━━━━━ RECORDS PROVIDED ━━━━━
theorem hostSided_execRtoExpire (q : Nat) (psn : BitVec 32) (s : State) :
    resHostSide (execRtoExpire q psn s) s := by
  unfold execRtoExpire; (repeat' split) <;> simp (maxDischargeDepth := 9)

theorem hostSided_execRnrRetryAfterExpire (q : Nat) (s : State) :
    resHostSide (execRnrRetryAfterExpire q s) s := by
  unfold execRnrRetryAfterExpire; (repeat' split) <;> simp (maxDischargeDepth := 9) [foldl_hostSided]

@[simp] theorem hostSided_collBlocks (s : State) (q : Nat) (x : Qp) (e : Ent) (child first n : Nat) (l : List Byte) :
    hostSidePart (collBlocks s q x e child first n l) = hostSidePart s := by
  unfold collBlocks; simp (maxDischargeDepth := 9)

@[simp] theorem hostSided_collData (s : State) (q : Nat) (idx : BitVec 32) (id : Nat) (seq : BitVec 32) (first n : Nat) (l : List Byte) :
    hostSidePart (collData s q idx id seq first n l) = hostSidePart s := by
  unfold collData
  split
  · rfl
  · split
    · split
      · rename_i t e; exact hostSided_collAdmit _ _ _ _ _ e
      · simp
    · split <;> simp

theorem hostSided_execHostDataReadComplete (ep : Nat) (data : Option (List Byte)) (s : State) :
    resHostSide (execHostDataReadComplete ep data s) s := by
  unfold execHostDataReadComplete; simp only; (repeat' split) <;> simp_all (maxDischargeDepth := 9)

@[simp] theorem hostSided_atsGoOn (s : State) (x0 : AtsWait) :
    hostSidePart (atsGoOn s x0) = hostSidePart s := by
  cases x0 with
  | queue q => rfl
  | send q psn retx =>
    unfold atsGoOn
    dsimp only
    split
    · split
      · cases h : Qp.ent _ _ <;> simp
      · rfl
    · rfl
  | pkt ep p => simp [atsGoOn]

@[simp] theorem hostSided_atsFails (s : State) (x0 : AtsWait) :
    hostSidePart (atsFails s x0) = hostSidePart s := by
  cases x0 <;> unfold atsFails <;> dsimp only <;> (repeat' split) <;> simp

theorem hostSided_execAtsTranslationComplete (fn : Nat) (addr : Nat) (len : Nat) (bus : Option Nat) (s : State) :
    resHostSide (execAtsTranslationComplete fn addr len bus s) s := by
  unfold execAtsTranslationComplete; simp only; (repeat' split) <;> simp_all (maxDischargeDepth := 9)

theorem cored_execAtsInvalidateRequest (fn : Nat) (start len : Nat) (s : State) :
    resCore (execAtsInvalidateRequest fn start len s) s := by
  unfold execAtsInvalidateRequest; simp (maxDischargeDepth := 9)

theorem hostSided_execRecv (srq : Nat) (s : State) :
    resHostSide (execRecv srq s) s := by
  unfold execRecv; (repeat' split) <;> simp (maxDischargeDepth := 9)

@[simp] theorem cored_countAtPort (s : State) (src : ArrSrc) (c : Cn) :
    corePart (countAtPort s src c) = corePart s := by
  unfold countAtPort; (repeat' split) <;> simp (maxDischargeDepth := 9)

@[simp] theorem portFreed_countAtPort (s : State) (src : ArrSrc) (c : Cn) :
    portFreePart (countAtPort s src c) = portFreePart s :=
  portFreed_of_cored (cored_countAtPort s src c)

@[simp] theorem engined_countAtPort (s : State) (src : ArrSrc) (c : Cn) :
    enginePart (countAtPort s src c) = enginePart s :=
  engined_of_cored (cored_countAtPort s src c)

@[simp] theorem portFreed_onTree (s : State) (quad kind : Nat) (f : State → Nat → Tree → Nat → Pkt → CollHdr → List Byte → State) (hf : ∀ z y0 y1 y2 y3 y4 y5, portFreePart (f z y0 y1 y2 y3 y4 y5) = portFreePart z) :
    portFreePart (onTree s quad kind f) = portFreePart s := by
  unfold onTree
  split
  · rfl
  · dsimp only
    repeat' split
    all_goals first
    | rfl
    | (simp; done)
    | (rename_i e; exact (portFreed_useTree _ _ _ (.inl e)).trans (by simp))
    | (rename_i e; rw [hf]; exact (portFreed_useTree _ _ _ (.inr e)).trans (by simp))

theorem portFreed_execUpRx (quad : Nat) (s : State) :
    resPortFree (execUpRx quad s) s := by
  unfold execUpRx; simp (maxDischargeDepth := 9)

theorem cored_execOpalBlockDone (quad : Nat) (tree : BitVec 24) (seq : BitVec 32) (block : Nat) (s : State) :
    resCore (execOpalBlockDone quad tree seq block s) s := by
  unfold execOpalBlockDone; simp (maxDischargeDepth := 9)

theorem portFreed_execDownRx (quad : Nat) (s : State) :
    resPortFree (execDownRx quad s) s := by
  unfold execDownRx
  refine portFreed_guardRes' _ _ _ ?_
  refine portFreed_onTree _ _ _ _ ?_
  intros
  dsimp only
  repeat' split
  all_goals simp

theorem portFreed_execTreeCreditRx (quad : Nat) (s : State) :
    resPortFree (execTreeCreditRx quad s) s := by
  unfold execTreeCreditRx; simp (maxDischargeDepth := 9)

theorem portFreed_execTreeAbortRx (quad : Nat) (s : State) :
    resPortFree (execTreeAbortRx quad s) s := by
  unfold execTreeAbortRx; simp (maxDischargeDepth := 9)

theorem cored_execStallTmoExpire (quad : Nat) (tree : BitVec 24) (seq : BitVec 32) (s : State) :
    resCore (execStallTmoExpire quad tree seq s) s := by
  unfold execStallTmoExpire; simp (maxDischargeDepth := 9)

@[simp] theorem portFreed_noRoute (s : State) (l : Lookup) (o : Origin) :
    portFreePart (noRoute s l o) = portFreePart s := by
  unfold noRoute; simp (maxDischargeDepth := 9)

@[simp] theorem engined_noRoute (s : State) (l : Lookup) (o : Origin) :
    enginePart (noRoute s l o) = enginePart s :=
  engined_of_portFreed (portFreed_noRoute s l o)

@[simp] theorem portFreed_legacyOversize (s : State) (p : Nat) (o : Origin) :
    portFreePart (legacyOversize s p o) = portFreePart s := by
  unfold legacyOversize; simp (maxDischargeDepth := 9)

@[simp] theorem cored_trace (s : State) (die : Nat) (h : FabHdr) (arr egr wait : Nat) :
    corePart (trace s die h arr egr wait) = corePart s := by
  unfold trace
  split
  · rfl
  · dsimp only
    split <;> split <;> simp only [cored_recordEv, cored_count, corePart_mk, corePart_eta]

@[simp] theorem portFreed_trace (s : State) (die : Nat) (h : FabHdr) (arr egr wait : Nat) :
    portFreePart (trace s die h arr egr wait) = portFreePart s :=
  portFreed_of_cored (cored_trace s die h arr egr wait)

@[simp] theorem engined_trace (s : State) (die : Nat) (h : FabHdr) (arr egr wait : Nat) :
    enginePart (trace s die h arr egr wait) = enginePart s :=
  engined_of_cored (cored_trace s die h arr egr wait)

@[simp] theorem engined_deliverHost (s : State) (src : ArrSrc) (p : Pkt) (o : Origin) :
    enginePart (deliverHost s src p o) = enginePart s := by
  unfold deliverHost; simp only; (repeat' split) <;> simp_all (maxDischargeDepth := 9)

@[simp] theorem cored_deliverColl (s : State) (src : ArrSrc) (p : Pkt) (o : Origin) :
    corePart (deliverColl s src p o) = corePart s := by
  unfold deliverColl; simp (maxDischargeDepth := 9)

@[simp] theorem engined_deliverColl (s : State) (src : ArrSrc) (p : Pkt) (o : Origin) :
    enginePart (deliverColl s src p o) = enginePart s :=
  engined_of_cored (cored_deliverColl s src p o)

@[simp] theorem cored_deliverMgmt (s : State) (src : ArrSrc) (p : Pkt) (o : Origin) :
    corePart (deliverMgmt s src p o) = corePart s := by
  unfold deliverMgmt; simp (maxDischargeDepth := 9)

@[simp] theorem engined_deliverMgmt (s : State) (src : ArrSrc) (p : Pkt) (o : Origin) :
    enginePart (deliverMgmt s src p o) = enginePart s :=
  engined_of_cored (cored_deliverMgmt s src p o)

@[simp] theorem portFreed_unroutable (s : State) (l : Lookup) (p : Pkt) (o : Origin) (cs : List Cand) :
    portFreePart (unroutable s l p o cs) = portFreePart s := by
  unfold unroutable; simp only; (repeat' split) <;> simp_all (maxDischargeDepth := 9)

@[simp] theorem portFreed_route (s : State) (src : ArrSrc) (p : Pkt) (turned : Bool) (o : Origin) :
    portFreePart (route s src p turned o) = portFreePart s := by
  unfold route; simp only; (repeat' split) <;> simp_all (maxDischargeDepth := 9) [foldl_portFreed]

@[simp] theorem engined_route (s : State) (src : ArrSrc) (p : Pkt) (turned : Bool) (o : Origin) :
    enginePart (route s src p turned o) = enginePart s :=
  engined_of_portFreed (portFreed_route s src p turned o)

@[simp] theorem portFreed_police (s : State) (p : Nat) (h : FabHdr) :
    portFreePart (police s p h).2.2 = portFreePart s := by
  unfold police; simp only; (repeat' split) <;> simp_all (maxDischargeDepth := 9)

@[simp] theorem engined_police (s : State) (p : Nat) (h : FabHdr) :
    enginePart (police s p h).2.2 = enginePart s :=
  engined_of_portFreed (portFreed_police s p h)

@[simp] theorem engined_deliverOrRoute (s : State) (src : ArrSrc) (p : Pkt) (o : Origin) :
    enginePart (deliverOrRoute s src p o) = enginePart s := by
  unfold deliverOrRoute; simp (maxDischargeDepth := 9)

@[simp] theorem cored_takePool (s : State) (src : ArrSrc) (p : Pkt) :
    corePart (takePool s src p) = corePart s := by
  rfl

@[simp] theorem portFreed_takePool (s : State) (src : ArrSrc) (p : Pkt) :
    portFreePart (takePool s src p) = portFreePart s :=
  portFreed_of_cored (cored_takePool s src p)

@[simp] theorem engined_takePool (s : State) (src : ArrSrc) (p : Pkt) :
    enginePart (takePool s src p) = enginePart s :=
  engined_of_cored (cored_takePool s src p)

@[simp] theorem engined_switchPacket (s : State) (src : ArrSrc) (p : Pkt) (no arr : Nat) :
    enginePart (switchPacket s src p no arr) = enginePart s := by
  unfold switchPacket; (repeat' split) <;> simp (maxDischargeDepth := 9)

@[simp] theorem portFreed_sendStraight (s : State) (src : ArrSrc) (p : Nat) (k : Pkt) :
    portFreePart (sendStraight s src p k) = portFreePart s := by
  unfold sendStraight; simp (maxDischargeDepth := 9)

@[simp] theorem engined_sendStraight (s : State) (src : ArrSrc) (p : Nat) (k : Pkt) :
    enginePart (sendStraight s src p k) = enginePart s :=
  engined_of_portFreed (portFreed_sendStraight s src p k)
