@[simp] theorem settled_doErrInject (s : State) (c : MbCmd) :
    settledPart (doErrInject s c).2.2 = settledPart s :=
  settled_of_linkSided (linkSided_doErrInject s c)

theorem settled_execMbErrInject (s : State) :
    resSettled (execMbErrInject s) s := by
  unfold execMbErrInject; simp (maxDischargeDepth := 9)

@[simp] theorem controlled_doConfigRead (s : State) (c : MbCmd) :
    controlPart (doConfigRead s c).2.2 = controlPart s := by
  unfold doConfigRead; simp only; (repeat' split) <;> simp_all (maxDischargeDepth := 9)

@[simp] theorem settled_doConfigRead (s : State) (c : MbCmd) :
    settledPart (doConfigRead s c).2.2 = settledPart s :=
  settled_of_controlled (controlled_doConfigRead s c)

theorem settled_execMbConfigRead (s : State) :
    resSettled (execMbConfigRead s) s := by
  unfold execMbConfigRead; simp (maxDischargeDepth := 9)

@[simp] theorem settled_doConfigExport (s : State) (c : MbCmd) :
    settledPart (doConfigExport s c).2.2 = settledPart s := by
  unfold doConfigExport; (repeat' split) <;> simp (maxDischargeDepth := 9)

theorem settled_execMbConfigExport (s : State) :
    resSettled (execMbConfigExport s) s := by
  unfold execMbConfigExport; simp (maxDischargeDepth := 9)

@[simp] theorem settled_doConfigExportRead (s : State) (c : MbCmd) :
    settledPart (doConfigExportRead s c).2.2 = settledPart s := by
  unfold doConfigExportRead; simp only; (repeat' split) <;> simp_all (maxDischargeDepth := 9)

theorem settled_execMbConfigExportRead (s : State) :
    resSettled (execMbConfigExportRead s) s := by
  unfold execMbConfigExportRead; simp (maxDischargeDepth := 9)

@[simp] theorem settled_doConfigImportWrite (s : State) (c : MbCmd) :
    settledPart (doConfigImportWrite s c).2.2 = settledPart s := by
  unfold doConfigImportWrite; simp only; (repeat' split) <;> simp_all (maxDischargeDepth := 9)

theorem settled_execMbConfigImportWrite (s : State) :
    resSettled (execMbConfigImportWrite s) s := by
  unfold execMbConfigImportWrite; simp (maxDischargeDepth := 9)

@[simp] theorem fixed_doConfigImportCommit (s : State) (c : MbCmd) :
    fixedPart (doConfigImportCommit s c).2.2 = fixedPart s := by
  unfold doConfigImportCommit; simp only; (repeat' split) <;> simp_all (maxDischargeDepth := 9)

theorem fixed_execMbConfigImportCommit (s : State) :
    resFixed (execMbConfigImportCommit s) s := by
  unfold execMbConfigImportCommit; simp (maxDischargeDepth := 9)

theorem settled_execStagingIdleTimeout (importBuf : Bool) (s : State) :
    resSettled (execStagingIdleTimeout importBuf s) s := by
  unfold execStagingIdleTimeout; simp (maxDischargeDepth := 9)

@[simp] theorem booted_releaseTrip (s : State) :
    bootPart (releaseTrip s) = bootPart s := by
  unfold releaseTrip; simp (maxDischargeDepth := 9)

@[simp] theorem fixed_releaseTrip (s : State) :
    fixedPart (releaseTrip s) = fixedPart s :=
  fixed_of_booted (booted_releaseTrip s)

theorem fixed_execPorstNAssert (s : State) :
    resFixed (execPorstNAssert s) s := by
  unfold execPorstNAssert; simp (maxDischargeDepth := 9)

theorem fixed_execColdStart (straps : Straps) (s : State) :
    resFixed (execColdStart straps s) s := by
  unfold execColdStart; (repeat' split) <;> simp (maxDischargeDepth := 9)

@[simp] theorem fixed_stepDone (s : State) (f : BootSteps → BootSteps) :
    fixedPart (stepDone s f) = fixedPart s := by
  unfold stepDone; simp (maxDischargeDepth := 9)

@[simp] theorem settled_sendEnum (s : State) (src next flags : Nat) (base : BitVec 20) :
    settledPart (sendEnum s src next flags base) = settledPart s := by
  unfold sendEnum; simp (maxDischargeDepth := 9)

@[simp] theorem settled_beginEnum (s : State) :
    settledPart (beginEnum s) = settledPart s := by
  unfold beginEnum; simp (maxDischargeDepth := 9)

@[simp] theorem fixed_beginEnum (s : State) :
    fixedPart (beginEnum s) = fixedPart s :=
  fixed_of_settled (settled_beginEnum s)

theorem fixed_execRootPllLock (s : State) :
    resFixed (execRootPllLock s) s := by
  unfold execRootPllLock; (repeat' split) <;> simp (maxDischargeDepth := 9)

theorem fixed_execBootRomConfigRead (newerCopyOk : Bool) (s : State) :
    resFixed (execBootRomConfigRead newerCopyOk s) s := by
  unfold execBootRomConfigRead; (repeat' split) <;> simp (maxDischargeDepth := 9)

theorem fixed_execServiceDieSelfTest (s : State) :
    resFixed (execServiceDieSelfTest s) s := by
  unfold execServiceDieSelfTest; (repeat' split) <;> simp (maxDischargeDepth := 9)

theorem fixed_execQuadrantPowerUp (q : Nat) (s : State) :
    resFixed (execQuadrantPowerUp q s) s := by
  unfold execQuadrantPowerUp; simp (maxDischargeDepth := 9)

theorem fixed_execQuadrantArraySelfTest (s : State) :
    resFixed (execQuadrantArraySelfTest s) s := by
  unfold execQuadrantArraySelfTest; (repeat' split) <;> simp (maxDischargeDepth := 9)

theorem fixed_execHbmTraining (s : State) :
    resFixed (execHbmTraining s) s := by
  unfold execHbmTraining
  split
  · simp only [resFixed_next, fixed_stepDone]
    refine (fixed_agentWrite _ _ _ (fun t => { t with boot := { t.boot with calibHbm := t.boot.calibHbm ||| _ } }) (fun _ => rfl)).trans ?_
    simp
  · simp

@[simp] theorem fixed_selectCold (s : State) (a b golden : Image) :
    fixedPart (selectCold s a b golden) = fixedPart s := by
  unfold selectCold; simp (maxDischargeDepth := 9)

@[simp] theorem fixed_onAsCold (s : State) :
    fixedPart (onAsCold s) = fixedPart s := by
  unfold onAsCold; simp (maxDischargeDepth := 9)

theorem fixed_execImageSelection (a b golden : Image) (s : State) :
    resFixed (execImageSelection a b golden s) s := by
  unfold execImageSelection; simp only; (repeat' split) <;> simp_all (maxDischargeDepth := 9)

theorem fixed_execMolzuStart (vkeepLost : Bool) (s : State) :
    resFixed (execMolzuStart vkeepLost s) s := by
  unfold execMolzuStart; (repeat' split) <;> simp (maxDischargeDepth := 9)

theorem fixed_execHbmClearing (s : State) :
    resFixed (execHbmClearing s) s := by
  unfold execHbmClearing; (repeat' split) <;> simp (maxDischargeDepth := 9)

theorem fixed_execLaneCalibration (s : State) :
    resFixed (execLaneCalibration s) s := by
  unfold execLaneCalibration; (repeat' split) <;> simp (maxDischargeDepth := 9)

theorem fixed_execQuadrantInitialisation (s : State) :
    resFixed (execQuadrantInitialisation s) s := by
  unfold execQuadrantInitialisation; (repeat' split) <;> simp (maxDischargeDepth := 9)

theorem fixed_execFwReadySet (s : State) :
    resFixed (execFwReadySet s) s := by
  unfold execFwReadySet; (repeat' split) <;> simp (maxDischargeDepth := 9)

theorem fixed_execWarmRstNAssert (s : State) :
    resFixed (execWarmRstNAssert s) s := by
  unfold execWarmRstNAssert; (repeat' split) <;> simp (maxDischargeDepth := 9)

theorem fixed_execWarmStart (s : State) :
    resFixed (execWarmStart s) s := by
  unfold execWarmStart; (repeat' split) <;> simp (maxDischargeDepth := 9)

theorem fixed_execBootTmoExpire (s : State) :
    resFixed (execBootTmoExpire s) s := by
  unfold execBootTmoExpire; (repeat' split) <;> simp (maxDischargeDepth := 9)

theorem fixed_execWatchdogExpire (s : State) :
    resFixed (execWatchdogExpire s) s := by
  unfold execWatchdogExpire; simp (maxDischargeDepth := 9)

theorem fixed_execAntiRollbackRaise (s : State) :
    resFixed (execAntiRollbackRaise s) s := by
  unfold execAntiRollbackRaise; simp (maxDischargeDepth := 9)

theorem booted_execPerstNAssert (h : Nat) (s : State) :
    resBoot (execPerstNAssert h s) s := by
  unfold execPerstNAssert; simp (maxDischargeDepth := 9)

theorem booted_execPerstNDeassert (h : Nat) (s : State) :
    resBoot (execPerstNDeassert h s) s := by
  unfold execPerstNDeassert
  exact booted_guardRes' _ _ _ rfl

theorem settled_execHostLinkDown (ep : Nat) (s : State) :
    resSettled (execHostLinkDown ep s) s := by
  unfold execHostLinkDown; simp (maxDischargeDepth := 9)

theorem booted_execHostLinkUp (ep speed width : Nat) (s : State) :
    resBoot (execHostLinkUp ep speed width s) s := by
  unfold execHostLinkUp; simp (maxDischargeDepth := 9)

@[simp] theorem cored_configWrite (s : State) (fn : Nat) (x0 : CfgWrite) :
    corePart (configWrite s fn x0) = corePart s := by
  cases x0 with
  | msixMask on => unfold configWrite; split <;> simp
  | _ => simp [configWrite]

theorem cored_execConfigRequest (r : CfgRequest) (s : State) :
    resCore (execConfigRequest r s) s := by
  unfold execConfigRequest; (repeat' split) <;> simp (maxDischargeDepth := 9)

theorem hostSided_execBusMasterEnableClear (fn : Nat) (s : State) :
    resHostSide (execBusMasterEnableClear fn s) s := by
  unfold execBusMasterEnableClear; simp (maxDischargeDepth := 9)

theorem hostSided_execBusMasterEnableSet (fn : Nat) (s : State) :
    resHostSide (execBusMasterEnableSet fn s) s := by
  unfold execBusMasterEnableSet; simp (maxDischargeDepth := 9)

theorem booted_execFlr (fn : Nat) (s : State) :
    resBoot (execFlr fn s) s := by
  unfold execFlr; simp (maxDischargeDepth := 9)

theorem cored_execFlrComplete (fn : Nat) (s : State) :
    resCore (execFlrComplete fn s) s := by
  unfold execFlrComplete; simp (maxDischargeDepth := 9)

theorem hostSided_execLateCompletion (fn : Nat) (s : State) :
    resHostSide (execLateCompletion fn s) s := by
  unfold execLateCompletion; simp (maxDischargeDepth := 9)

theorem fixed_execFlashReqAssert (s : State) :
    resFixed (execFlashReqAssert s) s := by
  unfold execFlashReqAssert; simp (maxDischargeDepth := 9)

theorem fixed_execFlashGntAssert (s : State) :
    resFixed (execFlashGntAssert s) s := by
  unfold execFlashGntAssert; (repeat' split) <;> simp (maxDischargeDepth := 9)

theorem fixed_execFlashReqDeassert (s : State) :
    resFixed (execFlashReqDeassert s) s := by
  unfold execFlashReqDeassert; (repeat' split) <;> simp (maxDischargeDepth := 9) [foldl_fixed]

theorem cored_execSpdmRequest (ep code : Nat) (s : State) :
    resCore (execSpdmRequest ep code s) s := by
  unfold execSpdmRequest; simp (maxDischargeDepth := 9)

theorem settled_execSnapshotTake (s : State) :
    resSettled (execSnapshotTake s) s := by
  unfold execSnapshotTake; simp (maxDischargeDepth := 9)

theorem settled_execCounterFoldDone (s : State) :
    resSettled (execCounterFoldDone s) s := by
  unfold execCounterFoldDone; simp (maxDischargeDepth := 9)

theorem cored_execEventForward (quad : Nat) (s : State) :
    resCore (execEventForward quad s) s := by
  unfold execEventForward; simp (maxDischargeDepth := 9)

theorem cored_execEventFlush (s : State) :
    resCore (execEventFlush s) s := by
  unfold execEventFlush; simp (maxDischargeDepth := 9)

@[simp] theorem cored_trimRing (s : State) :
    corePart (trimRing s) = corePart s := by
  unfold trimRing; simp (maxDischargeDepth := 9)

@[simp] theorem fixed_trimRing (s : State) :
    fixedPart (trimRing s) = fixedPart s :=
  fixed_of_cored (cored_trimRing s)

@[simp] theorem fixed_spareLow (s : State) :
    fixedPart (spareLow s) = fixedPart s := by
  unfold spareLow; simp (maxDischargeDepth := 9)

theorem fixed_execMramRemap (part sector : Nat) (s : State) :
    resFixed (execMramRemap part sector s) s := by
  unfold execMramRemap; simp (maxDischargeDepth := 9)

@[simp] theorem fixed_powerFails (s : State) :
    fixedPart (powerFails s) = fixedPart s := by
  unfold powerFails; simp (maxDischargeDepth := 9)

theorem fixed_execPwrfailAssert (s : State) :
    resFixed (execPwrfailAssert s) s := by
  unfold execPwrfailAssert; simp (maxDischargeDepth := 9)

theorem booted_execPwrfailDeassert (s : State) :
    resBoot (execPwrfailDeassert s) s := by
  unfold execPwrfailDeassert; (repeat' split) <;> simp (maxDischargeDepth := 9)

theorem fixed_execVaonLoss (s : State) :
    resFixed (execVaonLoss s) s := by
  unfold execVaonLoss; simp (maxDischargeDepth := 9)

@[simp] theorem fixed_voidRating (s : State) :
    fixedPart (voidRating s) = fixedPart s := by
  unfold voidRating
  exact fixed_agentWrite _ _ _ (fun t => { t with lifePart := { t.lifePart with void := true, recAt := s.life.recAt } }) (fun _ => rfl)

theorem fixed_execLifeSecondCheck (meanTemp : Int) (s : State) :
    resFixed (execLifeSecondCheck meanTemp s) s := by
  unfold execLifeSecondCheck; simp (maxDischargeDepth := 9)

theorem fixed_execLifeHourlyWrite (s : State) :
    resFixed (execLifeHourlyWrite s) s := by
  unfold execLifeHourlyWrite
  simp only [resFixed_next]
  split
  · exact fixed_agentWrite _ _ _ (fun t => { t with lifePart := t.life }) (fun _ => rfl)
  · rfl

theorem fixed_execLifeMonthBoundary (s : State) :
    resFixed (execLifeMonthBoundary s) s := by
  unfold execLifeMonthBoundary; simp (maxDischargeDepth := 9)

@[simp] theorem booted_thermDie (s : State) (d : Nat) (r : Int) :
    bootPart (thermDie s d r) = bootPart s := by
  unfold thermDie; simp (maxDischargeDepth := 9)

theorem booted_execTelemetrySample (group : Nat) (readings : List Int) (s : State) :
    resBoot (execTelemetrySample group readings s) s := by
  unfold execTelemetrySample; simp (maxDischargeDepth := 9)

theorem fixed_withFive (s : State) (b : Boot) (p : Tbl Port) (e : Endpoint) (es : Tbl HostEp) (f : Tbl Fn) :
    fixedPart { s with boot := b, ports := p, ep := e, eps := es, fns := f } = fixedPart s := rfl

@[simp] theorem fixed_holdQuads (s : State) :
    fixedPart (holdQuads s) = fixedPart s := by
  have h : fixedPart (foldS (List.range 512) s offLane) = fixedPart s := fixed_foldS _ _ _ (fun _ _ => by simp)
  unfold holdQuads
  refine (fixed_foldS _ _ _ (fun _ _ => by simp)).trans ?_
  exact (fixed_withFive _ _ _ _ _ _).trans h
━━━━━
* [WHAT YOU WILL DO]: The line containing "unfold execTelemetrySample; simp" and all lines after it, through the end of the entries above, are to be returned exactly and alone.

* [EXERCISE SOLUTION]:
  unfold execTelemetrySample; simp (maxDischargeDepth := 9)

theorem fixed_withFive (s : State) (b : Boot) (p : Tbl Port) (e : Endpoint) (es : Tbl HostEp) (f : Tbl Fn) :
    fixedPart { s with boot := b, ports := p, ep := e, eps := es, fns := f } = fixedPart s := rfl

@[simp] theorem fixed_holdQuads (s : State) :
    fixedPart (holdQuads s) = fixedPart s := by
  have h : fixedPart (foldS (List.range 512) s offLane) = fixedPart s := fixed_foldS _ _ _ (fun _ _ => by simp)
  unfold holdQuads
  refine (fixed_foldS _ _ _ (fun _ _ => by simp)).trans ?_
  exact (fixed_withFive _ _ _ _ _ _).trans h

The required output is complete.